* _Work required_:
What appears from the first line of the records below through the line containing "def State.ringRec (s" must be reproduced verbatim.

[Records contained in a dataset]
──────────────────────────────
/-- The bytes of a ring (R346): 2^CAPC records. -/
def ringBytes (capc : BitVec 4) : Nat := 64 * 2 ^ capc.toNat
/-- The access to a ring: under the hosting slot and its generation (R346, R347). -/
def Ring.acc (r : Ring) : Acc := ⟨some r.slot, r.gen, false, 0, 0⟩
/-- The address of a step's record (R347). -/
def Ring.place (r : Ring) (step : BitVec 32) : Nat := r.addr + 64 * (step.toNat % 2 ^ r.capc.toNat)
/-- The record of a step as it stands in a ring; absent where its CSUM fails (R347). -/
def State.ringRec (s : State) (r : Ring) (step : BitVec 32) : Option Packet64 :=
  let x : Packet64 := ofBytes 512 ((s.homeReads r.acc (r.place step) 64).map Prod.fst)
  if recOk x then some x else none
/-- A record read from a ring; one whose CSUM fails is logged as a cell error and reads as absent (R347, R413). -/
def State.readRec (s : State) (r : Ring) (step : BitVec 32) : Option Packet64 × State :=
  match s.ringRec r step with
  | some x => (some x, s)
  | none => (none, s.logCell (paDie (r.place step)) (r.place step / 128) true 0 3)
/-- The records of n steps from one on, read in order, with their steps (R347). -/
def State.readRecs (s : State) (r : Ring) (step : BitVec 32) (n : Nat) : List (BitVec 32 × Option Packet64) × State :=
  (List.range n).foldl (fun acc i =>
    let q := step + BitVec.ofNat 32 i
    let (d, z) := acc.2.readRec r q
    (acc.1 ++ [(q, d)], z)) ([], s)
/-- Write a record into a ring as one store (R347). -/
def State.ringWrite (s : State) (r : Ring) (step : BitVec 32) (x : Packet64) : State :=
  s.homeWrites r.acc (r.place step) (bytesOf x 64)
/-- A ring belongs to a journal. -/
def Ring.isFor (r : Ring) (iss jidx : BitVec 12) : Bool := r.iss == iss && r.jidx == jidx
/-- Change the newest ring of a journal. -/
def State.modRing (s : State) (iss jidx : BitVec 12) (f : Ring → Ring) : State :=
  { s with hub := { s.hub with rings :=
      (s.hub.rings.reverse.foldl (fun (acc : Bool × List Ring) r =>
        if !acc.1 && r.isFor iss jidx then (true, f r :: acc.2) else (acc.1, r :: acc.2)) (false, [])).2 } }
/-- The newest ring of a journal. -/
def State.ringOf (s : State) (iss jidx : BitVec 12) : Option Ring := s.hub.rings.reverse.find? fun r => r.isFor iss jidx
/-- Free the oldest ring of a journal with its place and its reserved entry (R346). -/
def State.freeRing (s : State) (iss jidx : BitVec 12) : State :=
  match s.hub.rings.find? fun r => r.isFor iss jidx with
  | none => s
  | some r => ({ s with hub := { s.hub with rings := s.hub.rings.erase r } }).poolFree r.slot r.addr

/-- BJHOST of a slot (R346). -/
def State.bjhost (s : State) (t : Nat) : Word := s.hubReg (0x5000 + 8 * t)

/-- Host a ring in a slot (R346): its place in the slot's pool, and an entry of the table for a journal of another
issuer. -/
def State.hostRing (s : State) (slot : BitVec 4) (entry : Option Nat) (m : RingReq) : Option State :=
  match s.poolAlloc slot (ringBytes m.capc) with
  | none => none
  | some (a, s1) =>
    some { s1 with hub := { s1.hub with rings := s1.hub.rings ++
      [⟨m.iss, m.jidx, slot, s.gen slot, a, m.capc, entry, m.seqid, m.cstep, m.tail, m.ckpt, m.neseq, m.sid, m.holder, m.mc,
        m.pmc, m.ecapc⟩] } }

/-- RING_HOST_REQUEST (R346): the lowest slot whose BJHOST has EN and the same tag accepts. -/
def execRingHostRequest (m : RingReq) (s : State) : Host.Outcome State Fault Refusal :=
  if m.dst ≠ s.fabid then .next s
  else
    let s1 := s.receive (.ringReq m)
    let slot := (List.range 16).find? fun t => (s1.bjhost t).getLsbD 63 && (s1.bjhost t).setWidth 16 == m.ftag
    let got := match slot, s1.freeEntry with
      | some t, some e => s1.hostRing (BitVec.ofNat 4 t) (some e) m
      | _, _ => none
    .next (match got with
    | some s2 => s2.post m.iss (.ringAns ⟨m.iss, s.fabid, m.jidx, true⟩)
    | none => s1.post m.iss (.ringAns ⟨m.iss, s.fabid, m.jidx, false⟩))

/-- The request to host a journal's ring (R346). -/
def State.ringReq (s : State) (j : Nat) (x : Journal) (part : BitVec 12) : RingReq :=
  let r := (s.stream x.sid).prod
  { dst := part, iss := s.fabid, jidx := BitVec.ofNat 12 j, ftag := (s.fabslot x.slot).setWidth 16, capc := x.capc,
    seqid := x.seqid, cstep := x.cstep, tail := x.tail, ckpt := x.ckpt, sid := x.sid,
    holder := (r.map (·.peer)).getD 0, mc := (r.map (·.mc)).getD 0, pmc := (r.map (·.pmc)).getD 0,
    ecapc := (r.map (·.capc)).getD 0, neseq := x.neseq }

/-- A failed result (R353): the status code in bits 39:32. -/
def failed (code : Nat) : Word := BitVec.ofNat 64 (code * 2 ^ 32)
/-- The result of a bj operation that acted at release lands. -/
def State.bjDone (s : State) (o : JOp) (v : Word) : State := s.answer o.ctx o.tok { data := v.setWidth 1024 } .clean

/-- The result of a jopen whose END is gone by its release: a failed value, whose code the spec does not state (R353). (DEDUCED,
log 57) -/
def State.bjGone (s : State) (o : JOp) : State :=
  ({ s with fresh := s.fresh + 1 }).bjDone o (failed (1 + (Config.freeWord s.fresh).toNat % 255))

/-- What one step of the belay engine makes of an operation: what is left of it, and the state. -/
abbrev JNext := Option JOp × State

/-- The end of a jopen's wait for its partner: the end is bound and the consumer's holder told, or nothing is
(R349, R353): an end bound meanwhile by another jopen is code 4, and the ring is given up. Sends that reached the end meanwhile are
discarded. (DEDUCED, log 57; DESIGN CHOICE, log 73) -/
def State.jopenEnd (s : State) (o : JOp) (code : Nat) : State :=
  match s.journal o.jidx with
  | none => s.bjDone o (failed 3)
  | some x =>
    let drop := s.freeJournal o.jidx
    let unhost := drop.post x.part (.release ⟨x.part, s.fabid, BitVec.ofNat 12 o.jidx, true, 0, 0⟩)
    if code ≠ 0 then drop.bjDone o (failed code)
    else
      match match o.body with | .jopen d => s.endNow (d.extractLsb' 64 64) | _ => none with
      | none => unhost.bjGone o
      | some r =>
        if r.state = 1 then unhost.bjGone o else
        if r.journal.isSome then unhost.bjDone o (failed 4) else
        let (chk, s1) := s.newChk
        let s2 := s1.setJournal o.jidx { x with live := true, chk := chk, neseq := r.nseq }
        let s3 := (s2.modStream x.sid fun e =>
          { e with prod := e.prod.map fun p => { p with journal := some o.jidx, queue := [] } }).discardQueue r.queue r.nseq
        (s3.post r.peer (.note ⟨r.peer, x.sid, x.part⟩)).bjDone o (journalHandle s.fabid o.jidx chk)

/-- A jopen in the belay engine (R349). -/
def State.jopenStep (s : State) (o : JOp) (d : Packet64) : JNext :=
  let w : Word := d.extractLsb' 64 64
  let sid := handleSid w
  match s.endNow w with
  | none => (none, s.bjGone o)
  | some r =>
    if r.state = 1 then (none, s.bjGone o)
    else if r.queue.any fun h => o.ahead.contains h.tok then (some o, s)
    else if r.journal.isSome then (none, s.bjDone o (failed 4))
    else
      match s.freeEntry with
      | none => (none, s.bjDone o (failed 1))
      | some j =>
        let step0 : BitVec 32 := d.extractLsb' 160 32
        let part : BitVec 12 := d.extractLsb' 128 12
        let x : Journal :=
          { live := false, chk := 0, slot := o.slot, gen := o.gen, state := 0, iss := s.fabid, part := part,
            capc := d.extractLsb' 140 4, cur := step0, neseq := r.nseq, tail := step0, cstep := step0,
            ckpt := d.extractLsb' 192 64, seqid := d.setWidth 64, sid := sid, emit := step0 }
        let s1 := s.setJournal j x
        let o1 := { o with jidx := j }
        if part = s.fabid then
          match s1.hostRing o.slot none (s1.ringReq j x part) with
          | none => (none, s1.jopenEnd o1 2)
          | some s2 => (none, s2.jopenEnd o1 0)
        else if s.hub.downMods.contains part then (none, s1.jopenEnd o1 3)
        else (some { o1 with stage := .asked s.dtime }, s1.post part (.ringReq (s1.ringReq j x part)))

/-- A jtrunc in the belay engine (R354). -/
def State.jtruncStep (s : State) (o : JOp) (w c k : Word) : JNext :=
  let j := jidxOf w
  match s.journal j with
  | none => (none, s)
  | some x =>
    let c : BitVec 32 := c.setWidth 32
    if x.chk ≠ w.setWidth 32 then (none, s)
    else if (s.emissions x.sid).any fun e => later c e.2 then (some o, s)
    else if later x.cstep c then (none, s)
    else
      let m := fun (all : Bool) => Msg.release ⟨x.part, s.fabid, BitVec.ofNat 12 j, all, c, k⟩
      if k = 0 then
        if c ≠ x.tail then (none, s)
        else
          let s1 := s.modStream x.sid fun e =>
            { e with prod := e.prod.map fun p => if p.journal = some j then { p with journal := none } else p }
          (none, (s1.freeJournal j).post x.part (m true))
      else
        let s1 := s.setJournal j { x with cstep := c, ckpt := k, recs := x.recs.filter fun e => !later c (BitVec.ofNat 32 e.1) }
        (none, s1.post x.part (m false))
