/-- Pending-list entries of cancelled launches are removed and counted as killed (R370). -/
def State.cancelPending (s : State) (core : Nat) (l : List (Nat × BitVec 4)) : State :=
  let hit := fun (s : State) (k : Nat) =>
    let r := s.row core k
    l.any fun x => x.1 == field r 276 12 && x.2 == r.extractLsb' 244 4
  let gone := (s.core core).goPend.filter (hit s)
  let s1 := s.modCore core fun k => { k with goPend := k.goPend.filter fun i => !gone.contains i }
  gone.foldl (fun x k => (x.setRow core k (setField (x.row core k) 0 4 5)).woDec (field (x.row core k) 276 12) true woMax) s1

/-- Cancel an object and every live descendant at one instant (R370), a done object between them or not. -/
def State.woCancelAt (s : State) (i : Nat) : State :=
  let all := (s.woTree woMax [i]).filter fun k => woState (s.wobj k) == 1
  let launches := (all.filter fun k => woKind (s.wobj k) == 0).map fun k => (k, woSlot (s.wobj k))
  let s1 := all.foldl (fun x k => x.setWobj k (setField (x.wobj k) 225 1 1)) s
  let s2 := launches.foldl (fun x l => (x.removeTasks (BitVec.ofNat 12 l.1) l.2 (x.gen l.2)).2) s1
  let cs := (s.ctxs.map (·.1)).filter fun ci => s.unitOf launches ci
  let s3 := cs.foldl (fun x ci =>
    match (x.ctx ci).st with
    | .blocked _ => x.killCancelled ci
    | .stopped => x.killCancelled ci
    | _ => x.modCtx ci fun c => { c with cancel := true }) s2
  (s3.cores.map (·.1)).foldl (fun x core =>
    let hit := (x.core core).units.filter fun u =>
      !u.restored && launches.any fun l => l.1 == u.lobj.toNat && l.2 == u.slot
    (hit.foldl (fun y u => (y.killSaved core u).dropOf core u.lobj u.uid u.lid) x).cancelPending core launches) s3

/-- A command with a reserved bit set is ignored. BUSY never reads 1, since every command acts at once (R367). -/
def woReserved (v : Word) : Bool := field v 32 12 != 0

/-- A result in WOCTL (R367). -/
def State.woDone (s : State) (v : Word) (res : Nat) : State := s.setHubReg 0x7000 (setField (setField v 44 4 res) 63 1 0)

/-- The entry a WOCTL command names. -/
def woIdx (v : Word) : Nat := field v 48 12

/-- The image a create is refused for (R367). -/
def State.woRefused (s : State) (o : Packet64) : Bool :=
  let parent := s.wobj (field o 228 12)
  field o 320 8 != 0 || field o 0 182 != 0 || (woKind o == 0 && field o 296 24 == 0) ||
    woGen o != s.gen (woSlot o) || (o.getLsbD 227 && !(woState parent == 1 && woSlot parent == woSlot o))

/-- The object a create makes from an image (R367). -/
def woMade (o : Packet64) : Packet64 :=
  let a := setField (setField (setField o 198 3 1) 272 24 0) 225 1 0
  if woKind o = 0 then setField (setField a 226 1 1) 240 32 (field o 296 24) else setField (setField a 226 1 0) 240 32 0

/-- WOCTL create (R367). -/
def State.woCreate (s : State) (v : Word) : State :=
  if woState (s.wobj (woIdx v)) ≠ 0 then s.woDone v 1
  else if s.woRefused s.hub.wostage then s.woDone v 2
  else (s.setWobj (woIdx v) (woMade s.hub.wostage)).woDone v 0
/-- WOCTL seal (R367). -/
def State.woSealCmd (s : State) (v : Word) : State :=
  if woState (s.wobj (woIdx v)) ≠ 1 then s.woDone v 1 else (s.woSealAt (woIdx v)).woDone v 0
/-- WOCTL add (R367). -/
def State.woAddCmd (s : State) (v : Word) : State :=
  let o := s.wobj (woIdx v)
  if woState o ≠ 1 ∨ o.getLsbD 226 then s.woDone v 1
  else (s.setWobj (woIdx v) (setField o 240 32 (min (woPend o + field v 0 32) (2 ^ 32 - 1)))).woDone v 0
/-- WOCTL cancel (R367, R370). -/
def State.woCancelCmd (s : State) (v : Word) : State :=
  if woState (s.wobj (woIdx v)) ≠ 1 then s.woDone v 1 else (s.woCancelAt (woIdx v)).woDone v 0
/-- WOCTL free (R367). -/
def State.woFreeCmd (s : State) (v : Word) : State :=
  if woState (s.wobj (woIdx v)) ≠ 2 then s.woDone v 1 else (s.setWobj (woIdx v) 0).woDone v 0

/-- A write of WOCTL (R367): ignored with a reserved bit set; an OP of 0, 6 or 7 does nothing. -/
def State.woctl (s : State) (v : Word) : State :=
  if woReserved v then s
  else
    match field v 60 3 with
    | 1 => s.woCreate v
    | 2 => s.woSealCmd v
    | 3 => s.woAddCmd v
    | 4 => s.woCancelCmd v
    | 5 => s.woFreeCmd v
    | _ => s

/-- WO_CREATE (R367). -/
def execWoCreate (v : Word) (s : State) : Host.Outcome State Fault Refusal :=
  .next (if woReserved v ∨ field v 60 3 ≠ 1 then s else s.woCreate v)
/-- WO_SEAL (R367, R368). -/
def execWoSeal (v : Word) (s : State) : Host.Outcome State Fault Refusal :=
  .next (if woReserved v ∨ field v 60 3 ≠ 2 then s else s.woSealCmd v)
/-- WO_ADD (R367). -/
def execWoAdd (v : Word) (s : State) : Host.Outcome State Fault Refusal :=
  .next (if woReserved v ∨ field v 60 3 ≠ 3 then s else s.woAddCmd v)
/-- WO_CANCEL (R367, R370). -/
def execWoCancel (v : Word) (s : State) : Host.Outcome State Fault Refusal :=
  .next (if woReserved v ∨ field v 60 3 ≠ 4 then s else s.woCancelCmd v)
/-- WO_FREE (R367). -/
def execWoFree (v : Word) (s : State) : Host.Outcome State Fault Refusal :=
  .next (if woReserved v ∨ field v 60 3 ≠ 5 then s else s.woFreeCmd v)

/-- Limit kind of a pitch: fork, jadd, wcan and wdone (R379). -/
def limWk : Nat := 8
──────────────────────────────
* _Result of the task_:
/-- The bytes of a ring (R346): 2^CAPC records. -/
def ringBytes (capc : BitVec 4) : Nat := 64 * 2 ^ capc.toNat
/-- The access to a ring: under the hosting slot and its generation (R346, R347). -/
def Ring.acc (r : Ring) : Acc := ⟨some r.slot, r.gen, false, 0, 0⟩
/-- The address of a step's record (R347). -/
def Ring.place (r : Ring) (step : BitVec 32) : Nat := r.addr + 64 * (step.toNat % 2 ^ r.capc.toNat)
/-- The record of a step as it stands in a ring; absent where its CSUM fails (R347). -/
def State.ringRec (s : State) (r : Ring) (step : BitVec 32) : Option Packet64 :=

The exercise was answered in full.